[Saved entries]
-- Opening Marker --
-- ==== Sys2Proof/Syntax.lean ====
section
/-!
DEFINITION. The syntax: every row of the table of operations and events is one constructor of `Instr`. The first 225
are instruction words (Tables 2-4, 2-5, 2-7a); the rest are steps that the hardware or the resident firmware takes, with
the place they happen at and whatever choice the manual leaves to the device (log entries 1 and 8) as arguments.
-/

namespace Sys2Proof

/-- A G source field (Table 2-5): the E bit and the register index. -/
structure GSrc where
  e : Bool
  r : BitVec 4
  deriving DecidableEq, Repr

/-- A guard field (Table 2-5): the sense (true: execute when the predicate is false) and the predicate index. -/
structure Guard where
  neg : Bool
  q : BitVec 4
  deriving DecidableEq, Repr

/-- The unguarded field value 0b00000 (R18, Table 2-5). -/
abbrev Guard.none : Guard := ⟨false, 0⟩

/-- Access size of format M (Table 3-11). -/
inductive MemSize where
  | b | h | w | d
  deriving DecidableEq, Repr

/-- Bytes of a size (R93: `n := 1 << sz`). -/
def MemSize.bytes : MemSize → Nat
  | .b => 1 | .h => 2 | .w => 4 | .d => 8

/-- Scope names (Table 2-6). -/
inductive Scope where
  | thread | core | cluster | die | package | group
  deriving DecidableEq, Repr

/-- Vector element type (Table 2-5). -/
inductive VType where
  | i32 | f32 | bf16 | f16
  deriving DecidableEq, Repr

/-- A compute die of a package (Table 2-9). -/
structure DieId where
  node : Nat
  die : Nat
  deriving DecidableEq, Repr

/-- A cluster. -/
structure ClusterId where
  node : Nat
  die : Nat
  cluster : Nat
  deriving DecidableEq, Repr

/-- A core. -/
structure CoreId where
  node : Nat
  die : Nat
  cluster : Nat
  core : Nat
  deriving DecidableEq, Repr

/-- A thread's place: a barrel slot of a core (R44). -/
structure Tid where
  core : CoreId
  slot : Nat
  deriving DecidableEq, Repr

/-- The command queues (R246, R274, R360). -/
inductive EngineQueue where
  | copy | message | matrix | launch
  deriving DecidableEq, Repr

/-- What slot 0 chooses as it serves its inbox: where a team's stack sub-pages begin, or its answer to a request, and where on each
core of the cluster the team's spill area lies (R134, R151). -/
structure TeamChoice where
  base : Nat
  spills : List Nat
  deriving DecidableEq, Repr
-- Closing Marker --
-- Opening Marker --
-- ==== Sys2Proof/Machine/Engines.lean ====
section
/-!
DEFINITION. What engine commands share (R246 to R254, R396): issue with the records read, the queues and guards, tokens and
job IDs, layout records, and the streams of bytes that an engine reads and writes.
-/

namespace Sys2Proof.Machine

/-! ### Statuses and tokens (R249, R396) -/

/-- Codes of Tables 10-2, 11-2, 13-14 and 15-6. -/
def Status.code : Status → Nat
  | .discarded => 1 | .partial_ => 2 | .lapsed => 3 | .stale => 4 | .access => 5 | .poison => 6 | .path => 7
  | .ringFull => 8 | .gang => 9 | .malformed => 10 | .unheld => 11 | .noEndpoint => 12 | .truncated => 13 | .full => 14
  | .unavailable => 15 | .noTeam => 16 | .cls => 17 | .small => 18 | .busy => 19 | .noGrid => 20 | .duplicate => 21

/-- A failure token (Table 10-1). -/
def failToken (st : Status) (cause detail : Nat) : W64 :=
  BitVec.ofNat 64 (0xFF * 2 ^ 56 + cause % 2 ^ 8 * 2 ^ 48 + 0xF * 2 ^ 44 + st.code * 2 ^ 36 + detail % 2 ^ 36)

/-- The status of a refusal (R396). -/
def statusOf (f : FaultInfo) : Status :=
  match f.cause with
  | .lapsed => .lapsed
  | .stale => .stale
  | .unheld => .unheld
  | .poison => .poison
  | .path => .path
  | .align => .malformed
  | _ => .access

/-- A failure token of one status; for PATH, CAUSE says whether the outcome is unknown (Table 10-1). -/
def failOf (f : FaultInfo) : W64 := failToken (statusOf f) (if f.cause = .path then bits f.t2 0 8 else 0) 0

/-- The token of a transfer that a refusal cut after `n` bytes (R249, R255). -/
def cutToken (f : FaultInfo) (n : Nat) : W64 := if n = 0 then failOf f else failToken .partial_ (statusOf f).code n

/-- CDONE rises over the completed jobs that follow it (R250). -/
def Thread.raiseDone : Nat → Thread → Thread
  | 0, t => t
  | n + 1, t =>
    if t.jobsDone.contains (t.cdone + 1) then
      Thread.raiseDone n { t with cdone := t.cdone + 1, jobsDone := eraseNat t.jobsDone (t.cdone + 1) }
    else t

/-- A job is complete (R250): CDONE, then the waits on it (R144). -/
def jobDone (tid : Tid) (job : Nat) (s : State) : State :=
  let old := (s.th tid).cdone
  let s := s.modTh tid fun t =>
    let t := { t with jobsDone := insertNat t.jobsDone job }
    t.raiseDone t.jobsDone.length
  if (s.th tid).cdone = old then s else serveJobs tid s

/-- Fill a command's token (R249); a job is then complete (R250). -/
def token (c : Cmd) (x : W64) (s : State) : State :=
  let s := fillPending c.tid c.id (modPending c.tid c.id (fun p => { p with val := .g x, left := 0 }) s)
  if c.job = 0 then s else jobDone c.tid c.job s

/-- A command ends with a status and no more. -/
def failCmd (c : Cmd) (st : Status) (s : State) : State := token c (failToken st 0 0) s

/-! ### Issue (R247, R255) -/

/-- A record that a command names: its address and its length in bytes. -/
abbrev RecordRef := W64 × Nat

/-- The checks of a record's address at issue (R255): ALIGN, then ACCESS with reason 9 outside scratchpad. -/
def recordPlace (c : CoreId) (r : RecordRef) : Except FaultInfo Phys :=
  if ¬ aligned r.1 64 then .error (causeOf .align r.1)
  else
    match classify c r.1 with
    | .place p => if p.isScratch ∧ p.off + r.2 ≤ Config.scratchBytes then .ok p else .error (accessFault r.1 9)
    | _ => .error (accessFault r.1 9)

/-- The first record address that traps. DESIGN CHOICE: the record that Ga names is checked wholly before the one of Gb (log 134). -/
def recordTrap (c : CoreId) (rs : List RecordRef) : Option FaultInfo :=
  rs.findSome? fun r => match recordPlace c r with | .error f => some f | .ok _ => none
-- Closing Marker --
Activity:
Go through the entries and copy every line with "first".

Result:
DEFINITION. The syntax: every row of the table of operations and events is one constructor of `Instr`. The first 225
/-- The first record address that traps. DESIGN CHOICE: the record that Ga names is checked wholly before the one of Gb (log 134). -/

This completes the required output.